When one of the elders in the Iowa Tribe of Kansas and Nebraska asked if he could keep bees on the reservation, Tim Rhodd’s answer was straightforward: “Absolutely.” Soon, the bees started buzzing in the alfalfa fields. Then they started pollinating.

Then they all died.

“Once we started looking into it, we found there was a chemical (class) called neonicotinoid that caused the death of these bees,” said Rhodd, the tribe’s chairperson. “That was the very, very first part of what I had seen that we were doing things wrong.”

Facing the reality that their soil was contaminated—and the realization that the same harmful insecticides that killed the bees would be bad for them, too—the Ioway started questioning their farming practices.

After receiving a grant in 2019, the tribe switched its farming operations from monocropping—growing one plant in the same soil, year after year—to regenerative agriculture, a process designed to promote biodiversity and soil health by minimizing disturbances and maintaining living roots as much as possible.
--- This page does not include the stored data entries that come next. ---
/-- R32, R54, R55, R61, R63, R64, R65, R66, R67, R68, R646, R647: USDO requests, protected writes and node management of one
CAN FD controller. A complete write, a protected write and a read join the controller's queue in order of arrival, and a
transfer that stays open past its 1000 ms is dropped and answered; a fifth client, a disabled controller, a write that must
be protected, one that CAN FD never makes and a full queue are answered by their abort codes; nothing is answered before the
firmware has started. A node that starts is operational; one that resets its communication takes its setup again and its
claims end. The model's own readings and choices in it: logs 18 and 38. -/
def Obligations.CanRequests : Prop :=
  ∀ (s : State) (can : Fin 2) (k : Nat) (index : BitVec 16) (sub : BitVec 8) (data : List Byte), s.sys.mainUp = true →
    let c := can.val
    let n := s.node c
    let fifth : Prop := k ∉ s.clients c ∧ 4 ≤ (s.clients c).length
    let before := match s.transfer? c k index.toNat sub.toNat with
      | some t => t.data
      | none => []
    let all := before ++ data
    let never : Prop := index.toNat = 0x1E00 ∨ (index.toNat = 0x1F02 ∧ sub.toNat = 1 ∧ all = [1])
    let held := ((s.groups c).map Group.entries).sum
    let bit (sub : Nat) := bitAt (s.objN 0x1E00 sub) c
    let aborts (r : Host.Outcome State Fault Refusal) (code : Nat) : Prop := ∃ t, r = goes t ∧
      t.ports.sent = .abort c k code 0 :: s.ports.sent ∧ (∀ q, t.groups q = s.groups q) ∧ t.live = s.live ∧
      t.changes = s.changes ∧ t = { s with ports := t.ports, dict := t.dict }
    let queued (t : State) (g : Group) : Prop :=
      t.groups c = s.groups c ++ [g] ∧ (∀ q, q ≠ c → t.groups q = s.groups q) ∧ t.ports.sent = s.ports.sent ∧
      t.live = s.live ∧ t.changes = s.changes ∧ t = { s with ports := t.ports, dict := t.dict }
    let write := exec (.usdoWrite can k index sub data false) s
    let shield := exec (.protectedWrite can k data) s
    let g : Group := groupOfBytes (.protectedWrite c k) data
    (s.answers = false → write = goes s ∧ exec (.usdoRead can k index sub) s = goes s ∧ shield = goes s ∧
      exec (.usdoTimeout can k) s = goes s ∧ exec (.nmtStart can) s = goes s ∧
      exec (.nmtResetCommunication can) s = goes s ∧ exec (.heartbeatProduce can) s = goes s) ∧
    (s.answers = true →
      (fifth → aborts write 0x060A0023 ∧ aborts (exec (.usdoRead can k index sub) s) 0x060A0023 ∧ aborts shield 0x060A0023) ∧
      (¬ fifth → ∃ t, exec (.usdoRead can k index sub) s = goes t ∧
        queued t { origin := .usdoRead c k, records := [makeRecord index.toNat sub.toNat 2 []] }) ∧
      (¬ fifth → ∃ t, exec (.usdoWrite can k index sub data true) s = goes t ∧
        t.node c = { n with transfers := n.transfers.filter (fun x => x.client != k) ++
          [{ client := k, index := index.toNat, sub := sub.toNat, data := all, deadline := s.clk.cycle + 491520000 }] } ∧
        t = { s with ports := { s.ports with can := t.ports.can } }) ∧
      (¬ fifth → index.toNat ≠ 0x1E01 →
        (64 ≤ held → aborts write 0x05040005) ∧
        (held < 64 → 12 + padded all.length ≤ 8192 →
          (bit 1 = false → aborts write 0x08000021) ∧
          (never → aborts write 0x08000021) ∧
          (bit 1 = true → bit 2 = true → ¬ never → aborts write 0x06010000) ∧
          (bit 1 = true → bit 2 = false → ¬ never → ∃ t, exec (.usdoWrite can k index sub data false) s = goes t ∧
            queued t { origin := .usdo c k, records := [makeRecord index.toNat sub.toNat 1 all] } ∧
            (t.node c).transfers = n.transfers.filter fun x => x.client != k))) ∧
      (¬ fifth → index.toNat = 0x1E01 → bit 1 = true →
        (sub.toNat = 0 → s.wholeCode (groupOfBytes (.protectedWrite c k) all) = none →
          (all.length < 12 → aborts write 0x06070010) ∧
          (12 ≤ all.length → ∃ t, exec (.usdoWrite can k index sub data false) s = goes t ∧
            queued t (groupOfBytes (.protectedWrite c k) all))) ∧
        (sub.toNat ≠ 0 → held < 64 → 12 + padded all.length ≤ 8192 → aborts write 0x06090011)) ∧
      (¬ fifth → s.wholeCode g = none →
        (bit 1 = false → aborts shield 0x08000021) ∧
        (bit 1 = true → data.length < 12 → aborts shield 0x06070010) ∧
        (bit 1 = true → 12 ≤ data.length → ∃ t, exec (.protectedWrite can k data) s = goes t ∧ queued t g)) ∧
      (∀ x ∈ n.transfers, x.client = k → x.deadline < s.clk.cycle →
        ∃ t, exec (.usdoTimeout can k) s = goes t ∧ t.ports.sent = .abort c k 0x05040000 0 :: s.ports.sent ∧
          (∀ y, y ∈ (t.node c).transfers ↔ y ∈ n.transfers ∧ ¬ (y.client = k ∧ y.deadline < s.clk.cycle)) ∧
          (∀ q, q ≠ c → t.node q = s.node q) ∧
          t = { s with ports := { s.ports with can := t.ports.can, sent := t.ports.sent } }) ∧
      ((∀ x ∈ n.transfers, x.client = k → s.clk.cycle ≤ x.deadline) → exec (.usdoTimeout can k) s = goes s) ∧
      (∃ t, exec (.nmtStart can) s = goes t ∧ t.node c = { n with nmt := .operational } ∧
        (∀ q, q ≠ c → t.node q = s.node q) ∧ t = { s with ports := { s.ports with can := t.ports.can } }) ∧
      (∃ t, exec (.nmtResetCommunication can) s = goes t ∧ (t.node c).nodeId = s.objN 0x1E02 (1 + c) ∧
        (t.node c).nominal = s.objN 0x1E02 (3 + 2 * c) ∧ (t.node c).dataRate = s.objN 0x1E02 (4 + 2 * c) ∧
        (t.node c).nmt = (if bitAt (s.objN 0x1E02 7) c then .operational else .preOperational) ∧
        (t.node c).transfers = [] ∧ (∀ q, q ≠ c → t.node q = s.node q) ∧
        (∀ r, t.owner r = if s.owner r = some (0x1000 * (c + 1)) then none else s.owner r) ∧
        t = { s with ports := { s.ports with can := t.ports.can, sent := t.ports.sent }, registry := t.registry }) ∧
      (s.objN 0x1017 0 ≠ 0 → n.heartbeatAt ≤ s.clk.cycle → ∃ t message, exec (.heartbeatProduce can) s = goes t ∧
        t.node c = { n with heartbeatAt := s.clk.cycle + 491520 * s.objN 0x1017 0 } ∧
        t.ports.sent = .can c (0x700 + n.nodeId) message :: s.ports.sent ∧ (∀ q, q ≠ c → t.node q = s.node q) ∧
        t = { s with ports := { s.ports with can := t.ports.can, sent := t.ports.sent } }) ∧
      ((s.objN 0x1017 0 = 0 ∨ s.clk.cycle < n.heartbeatAt) → exec (.heartbeatProduce can) s = goes s))

/-- R64, R66, R69, R70, R71, R589, R590: PDOs and the alarm summary. A received RPDO is one group with a record per mapped
object in mapping order; a TPDO goes out at its SYNC or at a change or expiry outside its inhibit time, only in operational;
the alarm pins follow their causes, with source 84, and a change of 0x2F00 sends EMCY messages. The model's own readings and
choices in it: logs 18 and 19. -/
def Obligations.CanPdos : Prop :=
  ∀ (s : State) (rx : Fin 8) (tx : Fin 32) (can : Fin 2) (data : List Byte) (timer : Bool), s.sys.mainUp = true →
    let c := rx.val / 4
    let map := s.mapping (0x1600 + rx.val)
    let sum := (map.map fun x => x.2.2).sum
    let g : Group := { origin := .rpdo c, records := pdoRecords map data }
    let t_ := tx.val
    let n := s.node (t_ / 16)
    let due : Prop := s.objN (0x1800 + t_) 2 = 0xFE ∧ Store.get (fun _ => 0) n.inhibitUntil t_ ≤ s.clk.cycle ∧
      (if timer then s.objN (0x1800 + t_) 5 ≠ 0 ∧ Store.get (fun _ => 0) n.eventAt t_ ≤ s.clk.cycle
        else Store.get (fun _ => []) n.lastSent t_ ≠ s.tpdoData t_)
    g.records.map (fun r => (r.index, r.sub, r.op)) = map.map (fun x => (x.1, x.2.1, 1)) ∧
    (s.answers = true → (s.node c).nmt = .operational → bitAt (s.objN (0x1400 + rx.val) 1) 31 = false →
      sum ≤ data.length → bitAt (s.objN 0x1E00 1) c = true → bitAt (s.objN 0x1E00 2) c = false → s.wholeCode g = none →
      map ≠ [] →
      ∃ t, exec (.rpdoReceived rx data) s = goes t ∧ t.groups c = s.groups c ++ [g] ∧ t.ports.sent = s.ports.sent ∧
        (∀ q, q ≠ c → t.groups q = s.groups q) ∧ t = { s with ports := t.ports, dict := t.dict }) ∧
    (((s.node c).nmt ≠ .operational ∨ bitAt (s.objN 0x1E00 1) c = false ∨ bitAt (s.objN 0x1E00 2) c = true) →
      exec (.rpdoReceived rx data) s = goes s) ∧
    (s.tpdoReady t_ = true → due → ∃ t, exec (.tpdoEvent tx timer) s = goes t ∧
      t.ports.sent = .can (t_ / 16) (s.objN (0x1800 + t_) 1 % 2 ^ 11) (s.tpdoData t_) :: s.ports.sent ∧
      Store.get (fun _ => 0) (t.node (t_ / 16)).inhibitUntil t_ =
        s.clk.cycle + 100 * s.objN (0x1800 + t_) 3 * 49152 / 100 ∧
      Store.get (fun _ => 0) (t.node (t_ / 16)).eventAt t_ = s.clk.cycle + 491520 * s.objN (0x1800 + t_) 5 ∧
      (∀ q, q ≠ t_ / 16 → t.node q = s.node q) ∧
      t = { s with ports := { s.ports with can := t.ports.can, sent := t.ports.sent } }) ∧
    ((s.tpdoReady t_ = false ∨ ¬ due) → exec (.tpdoEvent tx timer) s = goes s) ∧
    (∃ t, exec (.syncReceived can) s = goes t ∧ t = { s with ports := { s.ports with can := t.ports.can, sent := t.ports.sent } } ∧
      ∀ p, 16 * can.val ≤ p → p < 16 * can.val + 16 →
        let type := s.objN (0x1800 + p) 2
        let cnt (u : State) := Store.get (fun _ => 0) (u.node can.val).syncCount p
        (s.tpdoReady p = true → 1 ≤ type → type ≤ 0xF0 →
          cnt t = (if type ≤ cnt s + 1 then 0 else cnt s + 1) ∧
          (type ≤ cnt s + 1 → ∃ d, .can can.val (s.objN (0x1800 + p) 1 % 2 ^ 11) d ∈ t.ports.sent)) ∧
        ((s.tpdoReady p = false ∨ type = 0 ∨ 0xF0 < type) → cnt t = cnt s)) ∧
    (∃ t, exec .alarmSummaryChange s = goes t ∧
      t.clk = { s.clk with alarmSeen := s.alarmSummary, faultN := s.faultPin, alarmN := s.alarmPin } ∧
      ((s.faultPin ≠ s.clk.faultN ∨ s.alarmPin ≠ s.clk.alarmN) → Store.get (fun _ => false) t.intc.edgePend 84 = true) ∧
      (s.alarmSummary = s.clk.alarmSeen → t.ports = s.ports) ∧
      (s.alarmSummary ≠ s.clk.alarmSeen → s.answers = true → ∃ i0 d0 i1 d1,
        t.ports = { s.ports with sent := .can 1 i1 d1 :: .can 0 i0 d0 :: s.ports.sent }) ∧
      t = { s with clk := t.clk, ports := t.ports, regs := t.regs, intc := t.intc, free := t.free })

/-- R32, R72, R73, R74, R75, R599, R601: UDP sessions. An OPEN that verifies gets the lowest free session and an ACCEPT; the
fifth in a second and one that does not verify are discarded, counted and raise source 85; a ninth is answered and opens
none; a datagram whose tag or sequence number fails is discarded and counted, and one that is not whole or not for the
control port is ignored; CLOSE and 60 s of silence end a session with its keys and claims. The model's own readings and
choices in it: logs 10, 11, 17 and 57. -/
def Obligations.UdpSessions : Prop :=
  ∀ (s : State) (port : Fin 3) (d : UdpArrival) (bs : List Byte) (j : Fin 9), s.sys.mainUp = true →
    let now := s.clk.cycle
    let same (t : State) (k : Nat) : Prop := ∀ q, q ≠ k → t.session q = s.session q
    let used := if s.ports.openSecond = now / 491520000 then s.ports.opens else 0
    let body := (bs.drop 16).take 132
    let key := Store.get (fun _ => []) s.sys.image.hostKeys (elemU 1 0 body)
    let verifies : Prop := s.integ.unlocked = false ∧ key ≠ [] ∧ pointOf ((body.drop 4).take 64) ≠ none ∧
      ecdsaVerify key (sha256 (bs.take 16 ++ body.take 68)) (body.drop 68) = true
    let comes : Prop := s.udpOn port.val = true ∧ d.port.toNat = s.objN 0x1E00 4 ∧ reassembled d = some bs
    let accept (k : Nat) := s.acceptBody k body
    let header (k : Nat) := udpHeader 2 k 1 (accept k).length
    let open_ := exec (.udpOpen port d) s
    let refused : Prop := ∃ t, open_ = goes t ∧ t.objN 0x1E04 3 = min (s.objN 0x1E04 3 + 1) (2 ^ 32 - 1) ∧
      Store.get (fun _ => false) t.intc.edgePend 85 = true ∧ t.ports.sent = s.ports.sent ∧ t.ports.udp = s.ports.udp ∧
      t = { s with dict := t.dict, ports := t.ports, regs := t.regs, intc := t.intc }
    let ended (t : State) (k : Nat) : Prop := t.session k = none ∧ same t k ∧ (∀ r, t.owner r ≠ some (0x3000 + k)) ∧
      (∀ r, s.owner r ≠ some (0x3000 + k) → t.owner r = s.owner r) ∧ t.ports.sent = s.ports.sent
    (¬ (s.udpOn port.val = true ∧ d.port.toNat = s.objN 0x1E00 4 ∧ reassembled d ≠ none) → open_ = goes s ∧
      exec (.udpClose port d) s = goes s ∧ exec (.udpGroup port d) s = goes s ∧ exec (.udpKeepalive port d) s = goes s) ∧
    (comes → elemU 1 1 bs = 1 → datagram? bs = none → refused) ∧
    (comes → ∀ sess seq tag, datagram? bs = some (1, sess, seq, body, tag) → body.length = 132 →
      (4 ≤ used → refused) ∧ (used < 4 → ¬ verifies → refused) ∧
      (used < 4 → verifies → s.freeSession = none → ∃ t a, open_ = goes t ∧ t.ports.udp = s.ports.udp ∧
        t.ports.sent = .udp (s.link port.val) 0 a :: s.ports.sent ∧ t = { s with ports := t.ports, free := t.free }) ∧
      (∀ k, used < 4 → verifies → s.freeSession = some k → ∃ t x, open_ = goes t ∧ t.session k = some x ∧ same t k ∧
        x.seqIn = 0 ∧ x.seqOut = 1 ∧ x.deadline = now + 60 * 491520000 ∧ x.port = port.val ∧
        t.ports.sent = .udp (s.link port.val) k (header k ++ accept k ++
          gcmTag x.keyOut (udpNonce k 1 1) (header k ++ accept k)) :: s.ports.sent ∧
        (t.ports.opens = used + 1 ∧ t.ports.openSecond = now / 491520000) ∧
        t = { s with ports := t.ports, free := t.free })) ∧
    (∀ k, s.freeSession = some k → 1 ≤ k ∧ k ≤ 8 ∧ s.session k = none ∧ ∀ q, 1 ≤ q → q < k → s.session q ≠ none) ∧
    (comes → datagram? bs = none → (elemU 1 1 bs = 3 → exec (.udpClose port d) s = goes (s.bump 0x1E04 3)) ∧
      (elemU 1 1 bs = 0x10 → exec (.udpGroup port d) s = goes (s.bump 0x1E04 3)) ∧
      (elemU 1 1 bs = 0x12 → exec (.udpKeepalive port d) s = goes (s.bump 0x1E04 3))) ∧
    (∀ type k seq b tag x, comes → datagram? bs = some (type, k, seq, b, tag) → k ≤ 8 → s.session k = some x →
      let good : Prop := tag = gcmTag x.keyIn (udpNonce k 0 seq) (bs.take 16 ++ b)
      let run := if type = 3 then exec (.udpClose port d) s
        else if type = 0x10 then exec (.udpGroup port d) s else exec (.udpKeepalive port d) s
      let y : UdpSession := { x with seqIn := seq, deadline := now + 60 * 491520000 }
      let g := groupOfBytes (.udp k) b
      (type = 3 ∨ type = 0x10 ∨ type = 0x12 →
        (¬ good → run = goes (s.bump 0x1E04 3)) ∧ (good → seq ≤ x.seqIn → run = goes (s.bump 0x1E04 4))) ∧
      (good → x.seqIn < seq →
        (type = 3 → ∃ t, run = goes t ∧ ended t k ∧ t = { s with ports := t.ports, registry := t.registry }) ∧
        (type = 0x12 → ∃ t, run = goes t ∧ t.session k = some y ∧ same t k ∧
          t = { s with ports := { s.ports with udp := t.ports.udp } }) ∧
        (type = 0x10 → s.wholeCode g = none → ∃ t, run = goes t ∧ t.session k = some y ∧ same t k ∧
          t.groups 2 = s.groups 2 ++ [g] ∧ t.ports.sent = s.ports.sent ∧ t = { s with ports := t.ports, dict := t.dict }))) ∧
    (∀ x, s.session j.val = some x →
      (x.deadline < now → ∃ t, exec (.udpSessionTimeout j) s = goes t ∧ ended t j.val ∧
        t = { s with ports := t.ports, registry := t.registry }) ∧
      (now ≤ x.deadline → exec (.udpSessionTimeout j) s = goes s)) ∧
    (s.session j.val = none → exec (.udpSessionTimeout j) s = goes s)
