-- ==== Sys2Proof/Laws/State.lean ====
section
/-! SUPPORT. Laws/State.lean: one lemma per update and field: what each operation on the state leaves unchanged. -/
namespace Sys2Proof.Machine
open Sys2Proof
set_option Elab.async false
set_option linter.all false

/-- A choice of two options keeps what each of them keeps. -/
theorem Option.some_ite {α : Type} {P : α → Prop} {c : Prop} [Decidable c] {a b : Option α} (ha : ∀ t, a = some t → P t)
    (hb : ∀ t, b = some t → P t) : ∀ t, (if c then a else b) = some t → P t := by split <;> assumption
/-- A fold keeps what every step of it keeps. -/
theorem keeps_foldl {σ β α : Type} (p : σ → β) (f : σ → α → σ) (h : ∀ t x, p (f t x) = p t) (l : List α) (s : σ) :
    p (l.foldl f s) = p s := by
  induction l generalizing s with
  | nil => rfl
  | cons x l ih => rw [List.foldl_cons, ih, h]
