-- ==== Sys2Proof/Laws/MemFrame.lean ====
section
/-! SUPPORT. Laws/MemFrame.lean: the operations that leave the memories and what belongs to them as they are. -/
namespace Sys2Proof.Machine
open Sys2Proof
set_option Elab.async false
set_option linter.all false
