-- ==== Sys2Proof/Laws/Memory.lean ====
section
/-! SUPPORT. Laws/Memory.lean: every operation that writes the memories keeps their canonical form. -/
namespace Sys2Proof.Machine
open Sys2Proof
set_option Elab.async false
set_option linter.all false
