-- ==== Sys2Proof/Laws/Queue.lean ====
section
/-! SUPPORT. Laws/Queue.lean: no operation touches the queue of waiting commands. -/
namespace Sys2Proof.Machine
open Sys2Proof
set_option Elab.async false
set_option linter.all false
By caring for a rotation of diverse crops throughout the year—rather than controlling the soil year-round for just one seasonal crop—farmers eliminate the need for herbicides and pesticides.

Moving away from monocropping is as much a challenge to standard practice as it is a physical feat. The so-called Green Revolution in the 1960s changed industrial farming to address food shortages by ushering in the extensive use of fertilizers, herbicides and pesticides. Working to improve the yield of a single crop became the norm, thanks in part to profitability and operational efficiency.

“Just monocropping, eventually you use up all of your nutrients,” said Olivia Brien, tribe member and its director of communications. “And what happens is that you run out of the nutrients to grow good food, so then you’d have a desert. It becomes a desert.”